Foundation “Preferente Aandelen Macintosh Retail Group”
The object of Stichting Preferente Aandelen Macintosh Retail Group (Macintosh Preference Chares Foundation) is to promote the interests of Macintosh Retail Group N.V., its business and all those involved with it, in connection with which all potential influences that could threaten continuity, independence or identity which could be in conflict with the aforementioned interests are avoided wherever possible, among other things. In 1993, Macintosh concluded an agreement with the Foundation that gives the Foundation the right - as a further preventive measure, and on its own imitative - to take preference shares (call option) and exercise the attached voting rights if a hostile takeover bid is made or impending.

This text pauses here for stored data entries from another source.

/-- The areas of `w` entries of a node placed, three for each entry. -/
def placeAreas (r : Nat) : Nat → List (Nat × Nat) → Option (List (Nat × Nat × Nat) × List (Nat × Nat))
  | 0, g => some ([], g)
  | w + 1, g =>
    match takeGap (nStageBytes r) g with
    | none => none
    | some (a, g) =>
      match takeGap (nRunBytes r) g with
      | none => none
      | some (b, g) =>
        match takeGap (nRecBytes r) g with
        | none => none
        | some (c, g) => (placeAreas r w g).map fun x => ((a, b, c) :: x.1, x.2)

/-- The directory of one node written; none when the free part cannot hold its areas. -/
def State.placeNode (s : State) (t r : Nat) : Option State :=
  if (s.weirRegion t).1 = (s.weirRegion t).2 then none
  else (placeAreas r (nWindow r) (s.weirGaps t)).map fun x =>
    ((List.range x.1.length).zip x.1).foldl (fun s e =>
      s.setBytes (s.weirBase t + 0x40000 + 32 * (nEntryBase r + e.1))
        (toBytes 8 e.2.1 ++ toBytes 8 e.2.2.1 ++ toBytes 8 e.2.2.2 ++ List.replicate 8 0)) s

/-! ### GROUP_BIND (R247, R363, R364) -/

/-- The node image as GROUP_BIND writes it. -/
def bindNode (x c fp : Nat) : Nat := putBits (putBits x (8 * 34) 12 c) (8 * 8) 64 fp

/-- The circuit image as GROUP_BIND writes it. -/
def bindCircuit (x c gen : Nat) : Nat := putBits (putBits x 65 12 c) 61 4 gen

/-- The tree image as GROUP_BIND writes it. -/
def bindTree (x c gen : Nat) : Nat := putBits (putBits x (8 * 160 + 14) 12 c) (8 * 160 + 10) 4 gen

/-- The group image as GROUP_BIND writes it: BOUND, counters and recording fields zero. -/
def bindGroup (x c handle fp : Nat) : Nat :=
  let x := putBits (putBits (putBits x 0 12 c) 16 12 handle) (8 * 8) 64 fp
  let x := putBits (putBits x (8 * 4) 3 1) (8 * 5 + 2) 1 0
  putBits (putBits x (8 * 40) 80 0) (8 * 64) 264 0

/-- Whether the entries of a node overlap those of a VALID node of the tile (R213). -/
def State.entriesOverlap (s : State) (t r : Nat) : Bool :=
  (s.listed (s.weirBase t) (256 * 1024) 256).any fun n =>
    let q := s.nodeRec t n
    nValid q && decide (nEntryBase r < nEntryBase q + nWindow q) && decide (nEntryBase q < nEntryBase r + nWindow r)

/-- The nodes of a group bound one after another: 6 for an entry in use, 3 for want of room. -/
def State.bindNodes (s : State) (c fp : Nat) : List Nat → Nat × State
  | [] => (0, s)
  | r :: l =>
    let t := rNum r 2 2
    let n := rNum r 4 2
    let x := bindNode (imageOf r) c fp
    if nValid (s.nodeRec t n) || s.entriesOverlap t x then (6, s)
    else
      match s.placeNode t x with
      | none => (3, s)
      | some s => (s.put (s.nodeAddr t n) (toBytes 256 x)).bindNodes c fp l

/-- The circuits of a group written. -/
def State.bindCircuits (s : State) (c : Nat) (l : List Nat) : State :=
  l.foldl (fun s r => s.put (circAddr s (rNum r 4 4 % 2 ^ 20)) (toBytes 16 (bindCircuit (imageOf r) c (s.genOf c)))) s

/-- The trees of a group written. -/
def State.bindTrees (s : State) (c : Nat) (l : List Nat) : State :=
  l.foldl (fun s r => s.put (treeAddr s (rNum r 2 2)) (toBytes 256 (bindTree (imageOf r) c (s.genOf c)))) s

/-- GROUP_BIND of group index `i` of plan `h` in context `c`: the status and the state after it. -/
def State.groupBind (s : State) (c h i : Nat) : Nat × State :=
  match Table.look s.plans h with
  | none => (2, s)
  | some p =>
    match planRecs p.active p.body with
    | none => (2, s)
    | some x =>
      let mine (l : List Nat) : List Nat := l.filter fun r => rNum r 0 2 == i
      match (mine x.groups).head? with
      | none => (2, s)
      | some g =>
        let handle := rNum g 2 2 % 4096
        let circ := mine x.circuits
        let trees := mine x.trees
        let nodes := mine x.nodes
        let fp := ofBytes (p.fp.take 8)
        let w := rNum (imageOf g) 28 2 % 8192
        let pond := circ.any fun r => (Circuit.ofNat (imageOf r)).tc == 2 && (Circuit.ofNat (imageOf r)).kind == 3
        if p.stale then (5, s)
        else if (s.findGroup c handle).isSome || circ.any (fun r => (s.circuit (rNum r 4 4 % 2 ^ 20)).valid) ||
            trees.any (fun r => (s.tree (rNum r 2 2)).valid) then (6, s)
        else
          match lowest 1024 fun n => s.gState n == 0 with
          | none => (3, s)
          | some n =>
            let owner := if pond then s.freeOwner else none
            if pond && (owner.isNone || decide ((s.pool 1).count < s.poolMinima 1 + w)) then (3, s)
            else
              match s.bindNodes c fp nodes with
              | (0, s) =>
                let s := match owner with
                  | some o => s.setOwner o ⟨1, 2, ownerKey c n, w, w, 0⟩
                  | none => s
                let s := (s.bindCircuits c circ).bindTrees c trees
                let s := s.put (groupAddr s n) (toBytes 256 (bindGroup (imageOf g) c handle fp))
                let s := (mine x.branches).foldl (fun s r => s.put (s.grp n 56 8 + 8 * rNum r 2 2) (toBytes 8 (imageOf r))) s
                (0, s.setGroup n { Group.init with
                  plan := h, index := i, pond := owner, branches := (mine x.branches).map fun r => rNum r 2 2,
                  nodes := nodes.map fun r => (rNum r 2 2, rNum r 4 2), labels := circ.map fun r => rNum r 4 4 % 2 ^ 20,
                  trees := trees.map fun r => rNum r 2 2 })
              | (st, _) => (st, s)

/-- GROUP_BIND (R363) -/
def execGroupBind (k : RingCmd) (s : State) : Host.Outcome State Fault Refusal :=
  ok s (s.powered fun s => s.command k 0x0020 false fun s =>
    s.groupBind k.ctx.toNat (k.arg 16 1) (k.arg 18 2))

/-- What GROUP_BIND wrote cleared, and the reservations freed. -/
def State.groupClear (s : State) (g : Nat) : State :=
  let x := s.group g
  let c := s.gCtx g
  let handle := s.gHandle g
  let s := s.freePonds g fun _ => true
  let s := x.nodes.foldl (fun s n =>
    let r := s.nodeRec n.1 n.2
    (s.zeroBytes (s.weirBase n.1 + 0x40000 + 32 * nEntryBase r) (32 * nWindow r)).zeroBytes (s.nodeAddr n.1 n.2) 256) s
  let s := x.labels.foldl (fun s l =>
    if (s.circuit l).ctx = c && (s.circuit l).group = handle then s.zeroBytes (circAddr s l) 16 else s) s
  let s := x.trees.foldl (fun s n => if (s.tree n).ctx = c then s.zeroBytes (treeAddr s n) 256 else s) s
  let s := x.branches.foldl (fun s b => s.zeroBytes (s.grp g 56 8 + 8 * b) 8) s
  let s := match x.pond with
    | some o => s.putOwners (Table.del s.owners o)
    | none => s
  (s.zeroBytes (groupAddr s g) 256).setGroup g Group.init

/-- The group that a command names by its handle (R364); an unknown one is UNBOUND. -/
def State.groupCmd (s : State) (k : RingCmd) (f : Nat → Nat × State) : Nat × State :=
  match s.findGroup k.ctx.toNat (k.arg 18 2) with
  | some g => f g
  | none => (1, s)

This agreement was amended in mid-2008. A hostile takeover bid is understood to mean a bid for Macintosh's ordinary shares, with a view to transferring control to the party making the bid without the consent of the Supervisory Board and/or without the Supervisory Board having been notified in advance. According to Macintosh and the Foundation, the call option was granted to the Foundation partly with a view to preventing, delaying or complicating any undesirable shareholder influence in Macintosh or any undesirable concentration of control in the company. The maximum number of preference shares that can be acquired by the Foundation without the approval of the General Meeting of Shareholders is equal to the number of shares outstanding minus one.

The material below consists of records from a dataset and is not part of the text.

-- ==== Sys2Proof/Machine/Power.lean ====
section
/-! DEFINITION. Sys2Proof/Machine/Power.lean: the input supervisor, power domains and the start table, crossings and PLLs,
secure boot and the management I3C target (spec/15_power_clocks_security.md R407-R429; spec/17_electrical_mechanical.md
R454-R459). -/

namespace Sys2Proof.Machine

/-! ### Power lost and returned (R454, R457, R461) -/

/-- The outcome of a command that may take the module through a power cycle: SLU_CYCLE counts from power-up, so it starts
over with the rest of the main side. -/
def okPower (s t : State) : Host.Outcome State Fault Refusal :=
  .next ((t.putPending s.pending).putGrade s.grade)

/-- The host port registers that flash holds (spec/13_host_port_and_control.md R368). -/
def hpRegs : List Reg := [HP_CFG, HP_MAC, HP_IPV4, HP_IPV6_HI, HP_IPV6_LO, HP_PREFIX]

/-- Register `w` of key `k`: flags, then the public key. -/
def hpKeyReg (k w : Nat) : Reg := if w = 0 then HP_KEY_FLAGS k else HP_KEY_PUB k (w - 1)

/-- Host port registers loaded from flash, as far as SAVE has stored any; AN_EN is not kept there. -/
def State.loadFlash (s : State) : State :=
  let s := (hpRegs.zip s.flash.cfg).foldl (fun s e => s.wr e.1 e.2) s
  let s := s.flash.keys.foldl (fun s e => s.wr (hpKeyReg (e.1 / 5) (e.1 % 5)) e.2) s
  let s := s.setFld HP_CFG HP_CFG_AN_EN HP_CFG_AN_EN.reset
  (s.putHpActive (hpRegs.map s.rd))

/-- The main side without power: everything but flash and the Water Book is gone (R454, R461), and the tile counts are those
of the grade until the boot binds the tiles (spec/00_scope.md R1, R2). -/
def State.powerDown (s : State) : State :=
  let p := s.power
  let w := s.wb
  let boot := s.fld SEC_BOOT SEC_BOOT_BOOT
  let next := s.fld SEC_BOOT_NEXT SEC_BOOT_NEXT_BOOT_NEXT
  let t : State := { State.reset with
    freeCtr := s.freeCtr, out := s.out, flash := s.flash, bootSlots := s.bootSlots, cert := s.cert, ledger := s.ledger
    jorou := { Jorou.init with active := s.grade.tiles, spares := physicalTiles - s.grade.tiles }
    power := { Power.init with mainOn := false, resetL := p.resetL, volts := p.volts }
    wb := { w with counts := [], fseq := 0, nextCtx := 0, frames := [], relay := [] } }
  let t := ((t.setFld SEC_BOOT SEC_BOOT_BOOT boot).setFld SEC_BOOT_NEXT SEC_BOOT_NEXT_BOOT_NEXT next).setFld
    SPW_LEDGER SPW_LEDGER_COUNT s.ledger.length
  let t := ((t.setFld SPW_STAT SPW_STAT_ACTIVE s.grade.tiles).setFld SPW_STAT SPW_STAT_SPARES
    (physicalTiles - s.grade.tiles)).loadFlash
  if p.faultLow || p.trayLow then t.emit (.pins false false) else t

/-- The main converters run again and domain 0 starts (R412). -/
def State.powerUp (s : State) : State :=
  (s.putPower ({ s.power with mainOn := true })).setFld (PWR_DOMAIN 0) PWR_DOMAIN_STATE 1

/-- Whether the input lies between 40 V and 52 V, and outside the range in which the converters run at all; units of 10 mV. -/
def inRange (v : Nat) : Bool := decide (4000 ≤ v) && decide (v ≤ 5200)
def outOfRange (v : Nat) : Bool := decide (v < 3600) || decide (5600 < v)

def State.setVolts (s : State) (v : Nat) : State := s.putPower { s.power with volts := v }

/-- RESET_L_RISE (R412): with the input in range the converters run and domain 0 starts the boot. -/
def execResetLRise (volts : BitVec 16) (s : State) : Host.Outcome State Fault Refusal :=
  okPower s
    (if s.power.resetL then s
    else
      let s := (s.setVolts volts.toNat).putPower { s.power with resetL := true, volts := volts.toNat }
      if inRange volts.toNat then s.powerUp else s)

/-- RESET_L_FALL (R457): the main converters stop, FAULT_L and TRAY_REQ_L are released. -/
def execResetLFall (s : State) : Host.Outcome State Fault Refusal :=
  okPower s
    (if s.power.resetL then
      let s := s.putPower { s.power with resetL := false }
      if s.power.mainOn then s.powerDown else s
    else s)

/-- INPUT_POWER_LOSS (R407): below 36 V or above 56 V the main converters stop. -/
def execInputPowerLoss (volts : BitVec 16) (s : State) : Host.Outcome State Fault Refusal :=
  okPower s
    (if outOfRange volts.toNat then
      let s := s.setVolts volts.toNat
      if s.power.mainOn then s.powerDown else s
    else s)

Under Section 346(c) of Book 2 of the Netherlands Civil Code, Macintosh has granted the Foundation the right of enquiry as referred to in Section 345 of Book 2 of the Netherlands Civil Code, enabling the foundation to achieve its objective without being required to use the call option it has been granted.

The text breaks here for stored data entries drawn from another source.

/-- An authenticated message of an open session taken: the session as it then stands; none when the message is discarded. -/
def State.accept (s : State) (m : ZctMsg) (type : Nat) : Option Session × State :=
  let k := m.session.toNat
  if !s.forPort m || !m.whole then (none, s.discardFrame)
  else match s.session k with
    | none => (none, s.count HP_AUTH_FAIL)
    | some x =>
      if !x.opened || !x.authentic m type then (none, s.count HP_AUTH_FAIL)
      else if x.replayed m.seq.toNat then (none, s.count HP_REPLAY_DROP)
      else
        let y := x.took m.seq.toNat m.src
        (some y, (s.putSession k y).count HP_RX_ZCT)

/-- A RESPONSE of session `k` sent and kept among the last 256; a session that its own request closed still gets it, as `x`
last stood (R351). -/
def State.answer (s : State) (k : Nat) (x : Session) (reqId : Word) (st : Nat) (data : List Byte) : State :=
  match s.session k with
  | none => s.sendAs k x 9 reqId.toNat st data
  | some x =>
    let l := x.kept ++ [(reqId, BitVec.ofNat 8 st, data)]
    (s.putSession k { x with kept := l.drop (l.length - 256) }).sendZct k 9 reqId.toNat st data

/-- A request performed once and answered; a REQ_ID that is kept gets its response again (R351). The request gives its status
and data, the session as it last stood, and the state. -/
def State.serveZct (s : State) (m : ZctMsg) (type : Nat) (f : Session → State → Nat × List Byte × Session × State) : State :=
  match s.accept m type with
  | (none, s) => s
  | (some x, s) =>
    let k := m.session.toNat
    match x.kept.find? fun e => e.1 == m.reqId with
    | some e => s.sendZct k 9 m.reqId.toNat e.2.1.toNat e.2.2
    | none =>
      let (st, data, x, s) := f x s
      s.answer k x m.reqId st data

/-- The attestation report of a session (spec/15_power_clocks_security.md Table 15-6). -/
def State.attestation (s : State) (k : Nat) (x : Session) : List Byte × State :=
  let version := (Table.get FlashSlot.init s.bootSlots (s.fld SEC_BOOT SEC_BOOT_SLOT)).version.toNat
  let tip := match s.ledger.getLast? with
    | some e => (sha512 e.bytes).take 32
    | none => List.replicate 32 0
  let b := toBytes 4 0x5A415454 ++ toBytes 2 1 ++ toBytes 2 k ++ toBytes 8 s.cycle ++
    toBytes 4 (s.fld SEC_BOOT SEC_BOOT_BOOT) ++ toBytes 2 s.grade.tiles ++ toBytes 2 s.active ++ toBytes 8 version ++
    fixBytes 32 x.hostNonce ++ ((List.range 8).flatMap fun i => toBytes 8 (s.rd (SEC_CHAIN i)).toNat) ++
    fixBytes 64 s.power.m1 ++ fixBytes 64 s.power.m2 ++ fixBytes 64 s.power.m3 ++ fixBytes 64 s.jorou.wbFp ++
    toBytes 4 s.ledger.length ++ toBytes 4 0 ++ tip ++ List.replicate 24 0
  let (sig, s) := s.signId .report b
  (b ++ sig, s)

/-- A session opened by its CONFIRM: its report, and the privilege that the other privileged OPENs lose (R348, R349;
spec/15 R430). -/
def State.confirmSession (s : State) (k : Nat) (x : Session) (src : HostAddr) : State :=
  let (report, s) := s.attestation k x
  let y := { x with opened := true, rxHigh := 0, rxSeen := [0], addr := src, attest := report }
  let s := s.putPower { s.power with sessionSeen := true }
  let s := if x.priv then s.putSessions (s.sessions.filter fun e => !e.2.priv || e.1 == k) else s
  (s.putSession k y).count HP_RX_ZCT

/-- CONFIRM (R348): SEQ 0, authenticated. -/
def execConfirm (msg : ZctMsg) (s : State) : Host.Outcome State Fault Refusal :=
  ok s (s.hostOn fun s =>
    let k := msg.session.toNat
    if !s.forPort msg || !msg.whole then s.discardFrame
    else match s.session k with
      | none => s.count HP_AUTH_FAIL
      | some x =>
        if x.opened then (s.accept msg 3).2
        else if x.authentic msg 3 && msg.seq == 0 then s.confirmSession k x msg.src
        else s.count HP_AUTH_FAIL)

/-- ZCT_CLOSE (R352) -/
def execZctClose (msg : ZctMsg) (s : State) : Host.Outcome State Fault Refusal :=
  ok s (s.hostOn fun s =>
    match s.accept msg 4 with
    | (none, s) => s
    | (some _, s) => s.closeSession msg.session.toNat)

/-- KEEPALIVE (R352) -/
def execKeepalive (msg : ZctMsg) (s : State) : Host.Outcome State Fault Refusal :=
  ok s (s.hostOn fun s => (s.accept msg 12).2)

/-- OPEN_CONFIRM_TMO (R349) -/
def execOpenConfirmTmo (session : Fin 64) (s : State) : Host.Outcome State Fault Refusal :=
  ok s (s.powered fun s =>
    if (s.session session).any fun x => !x.opened then s.closeSession session else s)

/-- SESSION_TMO (R352) -/
def execSessionTmo (session : Fin 64) (s : State) : Host.Outcome State Fault Refusal :=
  ok s (s.powered fun s => if (s.session session).any Session.opened then s.closeSession session else s)

/-! ### READ and WRITE (R353, Table 13-4) -/

/-- The pieces of a range within aligned 64-bit words, lowest first: address and bytes. -/
def piecesIn (a n : Nat) : List (Nat × Nat) :=
  (doublewords a n).map fun w => (max a w, min (a + n) (w + 8) - max a w)

/-- A session's right to a data region: the privileged one has it everywhere, another within a window of its key's
contexts. -/
def State.hostMay (s : State) (x : Session) (a n : Nat) : Bool :=
  x.priv || s.windows.any fun w =>
    bitOf (s.keyMask w.ctx) x.key && decide (w.base ≤ a) && decide (a + n ≤ w.base + w.size)

/-- The first privileged pool: fixed tables and the firmware's area lie below it (Table 11-2). -/
def poolArea : Nat := 0x83000000

/-- Records that only commands and the module's engines write: group records, dry-furrow tags, EHT headers and entries
(spec/08_weir_reduction.md R226; spec/09_collectives.md R237; spec/10_expert_and_headwater.md R268). -/
def State.ownRecord (s : State) (a n : Nat) : Bool :=
  [(WM_BASE, 2 ^ 18), (DRY_BASE, 2 ^ 18), (EXP_BASE, 2 ^ 12), (EXP_ENT_BASE, 2 ^ 20)].any fun e =>
    decide (a < (s.rd e.1).toNat + e.2) && decide ((s.rd e.1).toNat < a + n)

/-- A pool operation of the buffer pool manager: no session acts for an owner (spec/11_memory_and_pools.md R318, Table 11-5). -/
def poolOpAt (a : Nat) : Bool := (regAt a).any isPoolOp

/-- The STUCK crossing that an access of the host to LPDDR5X meets: bulk accesses come from the core side (R353), and the
management cores that ask for them stand behind their own (spec/15_power_clocks_security.md R419). -/
def State.lpddrCut (s : State) (a : Nat) : Option Nat :=
  if lpddrBase ≤ a then [0x000, 0x003].find? s.crossed else none

/-- The status of a piece of `n` bytes at `a` of a request for `count` bytes from `addr` (R353). -/
def State.pieceStatus (s : State) (x : Session) (addr count : Nat) (write : Bool) (a n : Nat) : Nat :=
  let aligned := addr % 8 == 0 && count % 8 == 0
  if controlBase ≤ a && a < controlEnd then
    if !aligned then 2
    else if poolOpAt a then (match refusedCause (.agent 0 hostOutput) (((regAt a).elim 0 fun r => r.off - 0x100000) / 0x10000) with
      | .address => 16
      | _ => 4)
    else if s.ctrlFails (a / 8 * 8) write then 16
    else if !write && (s.relayError (a / 8 * 8)).isSome then 17
    else if write && !x.priv then 4
    else 0
  else if jorouBase ≤ a && a < jorouBase + 2 ^ 20 then
    if !aligned then 2 else if write then 16 else 0
  else if s.agentOf a == .none || (s.lpddrCut a).isSome then 16
  else if windowBase ≤ a && a < windowBase + 2 ^ 28 then if write then 16 else 0
  else
    let fixed := decide (canalBase ≤ a) && decide (a < generalBase)
    if fixed && write && (!x.priv || decide (poolArea ≤ a) || s.ownRecord a n) then 16
    else if !fixed && (s.inMetadata a n || (write && s.inEngineRegion a n)) then 16
    else if !fixed && !s.hostMay x a n then 4
    else if write then
      if s.poison.any fun p => decide (lpddrBase ≤ p) && decide (p < a + n) && decide (a < p + 64) &&
          !(decide (addr ≤ p) && decide (p + 64 ≤ addr + count)) then 17 else 0
    else if s.poisoned a n then 17
    else 0

/-- The status of the first failing byte, with the piece that holds it. -/
def State.hostCheck (s : State) (x : Session) (addr count : Nat) (write : Bool) : Option (Nat × Nat) :=
  ((piecesIn addr count).map fun p => (p.1, s.pieceStatus x addr count write p.1 p.2)).find? fun e => e.2 != 0

/-- What a refused piece leaves behind: an error counted at a crossing, an uncorrectable read counted. -/
def State.hostFailed (s : State) (a st : Nat) : State :=
  if controlBase ≤ a && a < controlEnd then
    (if st = 16 then s.ctrlLost (a / 8 * 8) else if st = 17 then s.ueRead ((s.relayError (a / 8 * 8)).getD a) else s)
  else if st = 16 then (s.lpddrCut a).elim s s.lost
  else if st = 17 then s.ueRead a
  else s

/-- The bytes of a range that passed every check. -/
def State.hostRead (s : State) (a n : Nat) : List Byte × State :=
  if controlBase ≤ a && a < controlEnd then
    let r := s.ctrlRead a n
    (r.1.getD [], r.2)
  else if jorouBase ≤ a && a < jorouBase + 2 ^ 20 then (s.jorouRead a n, s)
  else s.dataRead a n

/-- Bytes written to a range that passed every check, in ascending order, for session `k`: the session as it stood before a
write that closes it, and the state. -/
def State.hostWrite (s : State) (k : Nat) (x : Session) (a : Nat) (l : List Byte) : Session × State :=
  if controlBase ≤ a && a < controlEnd then
    (doublewords a l.length).foldl (fun (e : Session × State) w =>
      let s := (e.2.regWrite w (ofBytes ((l.drop (w - a)).take 8)) 255 0).2
      ((s.session k).getD e.1, s)) (x, s)
  else (x, ((s.put a l).wake a).wake (a + l.length - 1))

/-- What a READ does: status, data, the session, the state. -/
def State.readZct (msg : ZctMsg) (x : Session) (s : State) : Nat × List Byte × Session × State :=
  let a := msg.num 0 8
  let n := msg.num 8 4
  if msg.body.length != 12 || n = 0 || 8176 < n then (2, [], x, s)
  else match s.hostCheck x a n false with
    | some (b, st) => (st, [], x, s.hostFailed b st)
    | none =>
      let (l, s) := s.hostRead a n
      (0, l, x, s)

/-- What a WRITE does: status, no data, the session, the state. -/
def State.writeZct (msg : ZctMsg) (x : Session) (s : State) : Nat × List Byte × Session × State :=
  let a := msg.num 0 8
  let n := msg.num 8 4
  if msg.body.length != 12 + n || n = 0 then (2, [], x, s)
  else match s.hostCheck x a n true with
    | some (b, st) => (st, [], x, if st = 17 then s else s.hostFailed b st)
    | none => (0, [], s.hostWrite msg.session.toNat x a (msg.body.drop 12))

/-- Whether a READ or WRITE must wait for a page of LPDDR5X that is being copied, or for packages in self-refresh (R301,
R302). -/
def State.zctWaits (s : State) (msg : ZctMsg) : Bool := s.mustWait (msg.num 0 8) (max 1 (msg.num 8 4))

/-- A READ or WRITE accepted, and performed at once or kept until its bytes can be reached (R302); one that waits already is
not taken twice (R351). -/
def State.serveBulk (s : State) (msg : ZctMsg) (type : Nat) (f : Session → State → Nat × List Byte × Session × State) :
    State :=
  let k := msg.session.toNat
  if !s.zctWaits msg then s.serveZct msg type f
  else match s.accept msg type with
    | (none, s) => s
    | (some x, s) =>
      match x.kept.find? fun e => e.1 == msg.reqId with
      | some e => s.sendZct k 9 msg.reqId.toNat e.2.1.toNat e.2.2
      | none =>
        if s.zctWait.any fun w => w.1 == k && w.2.2.reqId == msg.reqId then s
        else s.putZctWait (s.zctWait ++ [(k, type, msg)])

/-- ZCT_READ (R353) -/
def execZctRead (msg : ZctMsg) (s : State) : Host.Outcome State Fault Refusal :=
  ok s (s.hostOn fun s => s.serveBulk msg 5 (State.readZct msg))

/-- ZCT_WRITE (R353) -/
def execZctWrite (msg : ZctMsg) (s : State) : Host.Outcome State Fault Refusal :=
  ok s (s.hostOn fun s => s.serveBulk msg 6 (State.writeZct msg))

/-- The READs and WRITEs whose bytes can be reached again, performed in the order in which they came; those of a session that
has closed are dropped (R302). -/
def State.zctServed (s : State) : State :=
  let due := s.zctWait.filter fun w => !s.zctWaits w.2.2
  let s := s.putZctWait (s.zctWait.filter fun w => s.zctWaits w.2.2)
  due.foldl (fun s w =>
    match s.session w.1 with
    | none => s
    | some x =>
      let (st, data, x, s) := if w.2.1 = 5 then State.readZct w.2.2 x s else State.writeZct w.2.2 x s
      s.answer w.1 x w.2.2.reqId st data) s

/-! ### POST and BELL (R354, R355) -/

/-- A session's right to the rings of a context (Table 13-4). -/
def State.holdsCtx (s : State) (x : Session) (c : Nat) : Bool := x.priv || bitOf (s.keyMask c) x.key

/-- Entries written from index FIRST and TAIL set behind them; the bell rings with it. -/
def State.postEntries (s : State) (c r first : Nat) (l : List Byte) : Nat × State :=
  match s.ring? c r with
  | none => (2, s)
  | some y =>
    let n := l.length / 64
    if s.ctxState c = 0 then (2, s)
    else if first != s.ringTail y || 2 ^ y.order < (first + n + 2 ^ 64 - y.head) % 2 ^ 64 then (6, s)
    else
      let s := (List.range n).foldl (fun s i => s.ringPut (y.entry (first + i)) ((l.drop (64 * i)).take 64)) s
      (0, ((s.ringPut y.base (toBytes 8 (first + n))).readTail c r).sweepRings)

/-- POST (R354) -/
def execPost (msg : ZctMsg) (s : State) : Host.Outcome State Fault Refusal :=
  ok s (s.hostOn fun s => s.serveZct msg 7 fun x s =>
    let c := msg.num 0 2
    let l := msg.body.drop 8
    if msg.body.length < 72 || l.length % 64 != 0 || 127 * 64 < l.length || 4096 ≤ c then (2, [], x, s)
    else if !s.holdsCtx x c then (4, [], x, s)
    else
      let (st, s) := s.postEntries c (msg.num 2 1) (msg.num 4 4) l
      (st, [], x, s))

/-- BELL (R355) -/
def execBell (msg : ZctMsg) (s : State) : Host.Outcome State Fault Refusal :=
  ok s (s.hostOn fun s => s.serveZct msg 8 fun x s =>
    let c := msg.num 0 2
    if msg.body.length != 3 || 4096 ≤ c then (2, [], x, s)
    else if !s.holdsCtx x c then (4, [], x, s)
    else (0, [], x, s.bell c (msg.num 2 1) (sourceOf 16 0) 0xFF))

/-! ### The event stream (R365) -/

/-- EVENT_ACK (R365): every record up to EVT_SEQ is released. -/
def execEventAck (msg : ZctMsg) (s : State) : Host.Outcome State Fault Refusal :=
  ok s (s.hostOn fun s =>
    match s.accept msg 11 with
    | (none, s) => s
    | (some x, s) =>
      if msg.body.length != 8 then s
      else s.putSession msg.session.toNat { x with events := x.events.filter fun e => decide (msg.num 0 8 < e.seq) })

/-- Records packed into EVENT bodies: at most 64 in one, and at most 8,192 bytes. -/
def packEvents (l : List EvRec) : List (List Byte) :=
  let r := l.foldl (fun (x : List (List Byte) × List Byte × Nat) e =>
    if x.2.2 < 64 && x.2.1.length + e.bytes.length ≤ 8192 then (x.1, x.2.1 ++ e.bytes, x.2.2 + 1)
    else (x.1 ++ [x.2.1], e.bytes, 1)) ([], [], 0)
  if r.2.2 = 0 then r.1 else r.1 ++ [r.2.1]

/-- EVENT_RESEND (R365): every unacknowledged record again. -/
def execEventResend (session : Fin 64) (s : State) : Host.Outcome State Fault Refusal :=
  ok s (s.powered fun s =>
    match s.session session with
    | none => s
    | some x => if x.opened then (packEvents x.events).foldl (fun s b => s.sendZct session 10 0 0 b) s else s)

/-! ### Configuration (R352, R368) -/

/-- HOST_PORT_CFG_WRITE (R368) -/
def execHostPortCfgWrite (offset : Fin 6) (value : Word) (s : State) : Host.Outcome State Fault Refusal :=
  ok s (s.powered fun s => s.hpCfgStore (hpRegs.getD offset HP_CFG) value.toNat)

/-- HOST_PORT_CFG_APPLY (R368) -/
def execHostPortCfgApply (s : State) : Host.Outcome State Fault Refusal :=
  ok s (s.powered fun s =>
    if s.hpApply then (s.closeAll.putHpActive (hpRegs.map s.rd)).putHpApply false else s)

The Foundation's administration currently consists of the following independent members:
|J.A.J. Vink (Chairman||2009 / 2013||2017||67||Former CEO of CSM N.V.|
|mr B.H.M.J.J. Verwilghen||2014||2018||62|
Company Secretary of SBM
|mr M.J. Cools||2011||2015||57||Attorney-at-law / partner at De Advocaten van Van Riet B.V.|
The Foundation's administration is independent of the company, since none of the members: (a) is a member or former member of the Managing Board or Supervisory Board of the company or any of its group companies; (b) is employed by the company or any of its group companies; or (c) is a permanent adviser to the company or any of its group companies. The administrators do not hold financial stakes in the company. The Foundation is an entity independent of Macintosh within the meaning of Section 5:71(1)(c) of the Financial Supervision Act.